Wednesday, March 25, 2009

Hell's Barnyard

It's been a month and a half since I last posted. With that long a wait, I can't come back with just any old entry. No, it has to be brilliant. It has to make God smile.

Well, I don't know how to write anything that profound, but I do have a really, really stupid idea.

Hell's Barnyard

Farmer RAMsey: Alright, everyone, listen up! Mr. Frederick and his animals are coming over for dinner tonight. If we expect to do proper business with him, we're going to have to impress him. Are we clear?

Chicken: But Farmer RAMsey, Mr. Frederick is a fowl human being. We shouldn't be doing business with him.

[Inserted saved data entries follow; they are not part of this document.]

theorem keeps_execYilosRetrain {s0 : State} {k : TileNo} {s : State} (hK : Keeps s0 s) :
    Goes s0 (execYilosRetrain k s) := by
  rw [show @execYilosRetrain = _ from by delta execYilosRetrain; rfl]
  refine goes_onReg (fun y1 h1 => ?_) ?_
  · refine goes_next ?_
    refine keeps_yilosRetrain ?_
    assumption
  · assumption

theorem keeps_takeCap {s0 : State} {s : State} {k : Nat} {b : List Byte} (hK : Keeps s0 s) :
    Keeps s0 (State.takeCap s k b) := by
  rw [show @State.takeCap = _ from by delta State.takeCap; rfl]
  extract_lets +onlyGivenNames -underBinder -merge x1
  have h1 : Keeps s0 x1 := by
    subst x1
    refine keeps_loopN (fun a2_0 y2 h2 => ?_) ?_
    · refine keeps_wr ?_
      assumption
    · assumption
  try clear_value x1
  extract_lets +onlyGivenNames -underBinder -merge x3
  have h3 : Keeps s0 x3 := by
    subst x3
    refine keeps_loopN (fun a4_0 y4 h4 => ?_) ?_
    · refine keeps_put ?_
      assumption
    · assumption
  try clear_value x3
  refine keeps_setLink ?_
  assumption

theorem keeps_trainFail {s0 : State} {s : State} {k code : Nat} (hK : Keeps s0 s) :
    Keeps s0 (State.trainFail s k code) := by
  rw [show @State.trainFail = _ from by delta State.trainFail; rfl]
  refine keeps_fault ?_
  refine keeps_linkDown ?_
  assumption

theorem keeps_takeSync {s0 : State} {s : State} {k : Nat} {ok : Bool} (hK : Keeps s0 s) :
    Keeps s0 (State.takeSync s k ok) := by
  rw [show @State.takeSync = _ from by delta State.takeSync; rfl]
  extract_lets +onlyGivenNames -underBinder -merge x1
  try clear_value x1
  refine keeps_ite ?_ ?_
  · refine keeps_setLink ?_
    assumption
  · refine keeps_ite ?_ ?_
    · refine keeps_stage ?_
      refine keeps_setLink ?_
      assumption
    · refine keeps_setLink ?_
      assumption

theorem keeps_takeCapFrame {s0 : State} {s : State} {k ofs : Nat} {d : List Byte} (hK : Keeps s0 s) :
    Keeps s0 (State.takeCapFrame s k ofs d) := by
  rw [show @State.takeCapFrame = _ from by delta State.takeCapFrame; rfl]
  extract_lets +onlyGivenNames -underBinder -merge x1
  try clear_value x1
  extract_lets +onlyGivenNames -underBinder -merge x2
  try clear_value x2
  extract_lets +onlyGivenNames -underBinder -merge x3
  try clear_value x3
  extract_lets +onlyGivenNames -underBinder -merge x4
  try clear_value x4
  refine keeps_ite ?_ ?_
  · refine keeps_setLink ?_
    assumption
  · refine keeps_ite ?_ ?_
    · refine keeps_ite ?_ ?_
      · refine keeps_trainFail ?_
        assumption
      · refine keeps_stage ?_
        refine keeps_setLink ?_
        refine keeps_takeCap ?_
        assumption
    · refine keeps_setLink ?_
      assumption

theorem keeps_takeDelay {s0 : State} {s : State} {k rt : Nat} (hK : Keeps s0 s) :
    Keeps s0 (State.takeDelay s k rt) := by
  rw [show @State.takeDelay = _ from by delta State.takeDelay; rfl]
  extract_lets +onlyGivenNames -underBinder -merge x1
  try clear_value x1
  extract_lets +onlyGivenNames -underBinder -merge x2
  try clear_value x2
  refine keeps_ite ?_ ?_
  · refine keeps_setLink ?_
    assumption
  · extract_lets +onlyGivenNames -underBinder -merge x3
    try clear_value x3
    extract_lets +onlyGivenNames -underBinder -merge x4
    try clear_value x4
    extract_lets +onlyGivenNames -underBinder -merge x5
    try clear_value x5
    refine keeps_ite ?_ ?_
    · refine keeps_trainFail ?_
      assumption
    · extract_lets +onlyGivenNames -underBinder -merge x6
      have h6 : Keeps s0 x6 := by
        subst x6
        refine keeps_put ?_
        refine keeps_put ?_
        assumption
      try clear_value x6
      extract_lets +onlyGivenNames -underBinder -merge x7
      have h7 : Keeps s0 x7 := by
        subst x7
        refine keeps_setLink ?_
        assumption
      try clear_value x7
      refine keeps_ite ?_ ?_
      · refine keeps_trainFail ?_
        assumption
      · refine keeps_stage ?_
        assumption

theorem keeps_trainingFrame {s0 : State} {s : State} {k : Nat} {f : RxFrame} {rt : Nat} (hK : Keeps s0 s) :
    Keeps s0 (State.trainingFrame s k f rt) := by
  rw [show @State.trainingFrame = _ from by delta State.trainingFrame; rfl]
  extract_lets +onlyGivenNames -underBinder -merge x1
  try clear_value x1
  extract_lets +onlyGivenNames -underBinder -merge x2
  try clear_value x2
  split
  · extract_lets +onlyGivenNames -underBinder -merge x3
    try clear_value x3
    refine keeps_ite ?_ ?_
    · refine keeps_takeSync ?_
      assumption
    · refine keeps_ite ?_ ?_
      · refine keeps_takeCapFrame ?_
        assumption
      · refine keeps_ite ?_ ?_
        · refine keeps_takeDelay ?_
          assumption
        · refine keeps_ite ?_ ?_
          · refine keeps_setLink ?_
            refine keeps_put ?_
            assumption
          · assumption
  · refine keeps_ite ?_ ?_
    · refine keeps_takeSync ?_
      assumption
    · assumption

theorem keeps_execTrainingFrame {s0 : State} {k : TileNo} {err other : Bool} {f : BitVec 80} {sent came : Nat} {s : State} (hK : Keeps s0 s) :
    Goes s0 (execTrainingFrame k err other f sent came s) := by
  rw [show @execTrainingFrame = _ from by delta execTrainingFrame; rfl]
  extract_lets +onlyGivenNames -underBinder -merge x1
  try clear_value x1
  refine goes_ite ?_ ?_
  · split
    · rename_i heq
      have h2 := keeps_of_eqP (s0 := s0) heq (by
        refine keeps_upRx ?_
        assumption)
      refine goes_next ?_
      refine keeps_trainingFrame ?_
      assumption
  · refine goes_next ?_
    assumption

theorem keeps_execTrainingTimeout {s0 : State} {k : TileNo} {s : State} (hK : Keeps s0 s) :
    Goes s0 (execTrainingTimeout k s) := by
  rw [show @execTrainingTimeout = _ from by delta execTrainingTimeout; rfl]
  split
  · refine goes_next ?_
    refine keeps_trainFail ?_
    refine keeps_advanceTb ?_
    assumption
  · refine goes_next ?_
    assumption

theorem keeps_tilePreload {s0 : State} {s : State} {k : Nat} (hK : Keeps s0 s) :
    Keeps s0 (State.tilePreload s k) := by
  rw [show @State.tilePreload = _ from by delta State.tilePreload; rfl]
  split
  · assumption
  · extract_lets +onlyGivenNames -underBinder -merge x1
    try clear_value x1
    extract_lets +onlyGivenNames -underBinder -merge x2
    try clear_value x2
    refine keeps_showMops ?_
    refine keeps_setLink ?_
    assumption

theorem keeps_execLinkUp {s0 : State} {k : TileNo} {s : State} (hK : Keeps s0 s) :
    Goes s0 (execLinkUp k s) := by
  rw [show @execLinkUp = _ from by delta execLinkUp; rfl]
  refine goes_ite ?_ ?_
  · extract_lets +onlyGivenNames -underBinder -merge x1
    try clear_value x1
    extract_lets +onlyGivenNames -underBinder -merge x2
    try clear_value x2
    extract_lets +onlyGivenNames -underBinder -merge x3
    try clear_value x3
    extract_lets +onlyGivenNames -underBinder -merge x4
    try clear_value x4
    extract_lets +onlyGivenNames -underBinder -merge x5
    have h5 : Keeps s0 x5 := by
      subst x5
      refine keeps_put ?_
      refine keeps_linkDown ?_
      assumption
    try clear_value x5
    extract_lets +onlyGivenNames -underBinder -merge x6
    try clear_value x6
    extract_lets +onlyGivenNames -underBinder -merge x7
    have h7 : Keeps s0 x7 := by
      subst x7
      refine keeps_setLink ?_
      assumption
    try clear_value x7
    extract_lets +onlyGivenNames -underBinder -merge x8
    have h8 : Keeps s0 x8 := by
      subst x8
      refine keeps_wr ?_
      assumption
    try clear_value x8
    refine goes_next ?_
    refine keeps_raise ?_
    refine keeps_tilePreload ?_
    assumption
  · refine goes_next ?_
    assumption

theorem keeps_execParkComplete {s0 : State} {k : TileNo} {s : State} (hK : Keeps s0 s) :
    Goes s0 (execParkComplete k s) := by
  rw [show @execParkComplete = _ from by delta execParkComplete; rfl]
  refine goes_ite ?_ ?_
  · extract_lets +onlyGivenNames -underBinder -merge x1
    have h1 : Keeps s0 x1 := by
      subst x1
      refine keeps_linkDown ?_
      assumption
    try clear_value x1
    refine goes_next ?_
    refine keeps_ite ?_ ?_
    · refine keeps_startTraining ?_
      assumption
    · assumption
  · refine goes_next ?_
    assumption

theorem keeps_yilosClr {s0 : State} {s : State} {k : Nat} (hK : Keeps s0 s) :
    Keeps s0 (State.yilosClr s k) := by
  rw [show @State.yilosClr = _ from by delta State.yilosClr; rfl]
  extract_lets +onlyGivenNames -underBinder -merge x1
  have h1 : Keeps s0 x1 := by
    subst x1
    refine keeps_loopN (fun a2_0 y2 h2 => ?_) ?_
    · refine keeps_wr ?_
      assumption
    · assumption
  try clear_value x1
  refine keeps_put ?_
  assumption

theorem keeps_execYilosClr {s0 : State} {k : TileNo} {s : State} (hK : Keeps s0 s) :
    Goes s0 (execYilosClr k s) := by
  rw [show @execYilosClr = _ from by delta execYilosClr; rfl]
  refine goes_onReg (fun y1 h1 => ?_) ?_
  · refine goes_next ?_
    refine keeps_yilosClr ?_
    assumption
  · assumption

theorem keeps_yilosMwr {s0 : State} {s : State} {k : Nat} {rd : Bool} {addr data : Nat} (hK : Keeps s0 s) :
    Keeps s0 (State.yilosMwr s k rd addr data) := by
  rw [show @State.yilosMwr = _ from by delta State.yilosMwr; rfl]
  extract_lets +onlyGivenNames -underBinder -merge x1
  try clear_value x1
  refine keeps_ite ?_ ?_
  · refine keeps_raise ?_
    assumption
  · extract_lets +onlyGivenNames -underBinder -merge x2
    have h2 : Keeps s0 x2 := by
      subst x2
      refine keeps_setLink ?_
      assumption
    try clear_value x2
    extract_lets +onlyGivenNames -underBinder -merge x3
    have h3 : Keeps s0 x3 := by
      subst x3
      refine keeps_ite ?_ ?_
      · refine keeps_putB ?_
        assumption
      · assumption
    try clear_value x3
    refine keeps_showMops ?_
    assumption

theorem keeps_execYilosMwr {s0 : State} {k : TileNo} {rd : Bool} {addr data : Byte} {s : State} (hK : Keeps s0 s) :
    Goes s0 (execYilosMwr k rd addr data s) := by
  rw [show @execYilosMwr = _ from by delta execYilosMwr; rfl]
  refine goes_onReg (fun y1 h1 => ?_) ?_
  · refine goes_next ?_
    refine keeps_yilosMwr ?_
    assumption
  · assumption

end Sys2Proof.Machine
end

RAMsey: Shut the cluck up, chicken! Did I give you free range to say whatever you want?

Chicken: No, Farmer RAMsey.

RAMsey: Then let's get to work. Anyone, ideas for the meal? Let's go around the horns. Cow!

Cow: I make the best lamb chops on the planet, Farmer RAMsey. I eat them all the time!

RAMsey: You fat, arrogant cow! Let's moove on. Duck!

Duck: Filet mignon, Farmer RAMsey!

RAMsey: Have you been hitting the quackpipe, duck?! We can't afford that! Horse!

Horse: It would behoove us to do something classy. I say duck à l'orange, Farmer RAMsey.

RAMsey: That's a foalish idea! It'd be a nightmare! Anybody care to pony up a better idea?

Sheep: Aside from the lamp chops, all of these ideas have been sheer brilliance, Farmer RAMsey. I have yet to hear a baad idea!

RAMsey: You filthy cudnt. If I hear anymore of your woolshit, I'll kick you off this farm myself! Thanks for mutton... Pig! What do you say?

Pig: Uh, maybe... No. How about... No. Oh, I know! No, wait...

RAMsey: You're boaring me, pig! Choose!

Pig: I just can't destyed.

RAMsey: You can't deswine, huh? Not bacon any progress? Well, you've hogged enough time already! Dog!

Dog: This is a ruff decision. We need to at leash consider all possibilities as valid before choosing.

RAMsey: Oh, throw me a fucking bone, dog!

Dog: What about human?

RAMsey: Are you mad, dog?

Cat: Human? That sounds purrfect!

RAMsey: All of you want to serve a human, human?!

All: Hay! That sounds wonderful!

RAMsey: Alright, but nobody tell Mr. Frederick what it is. Now go and get Mr. Jones!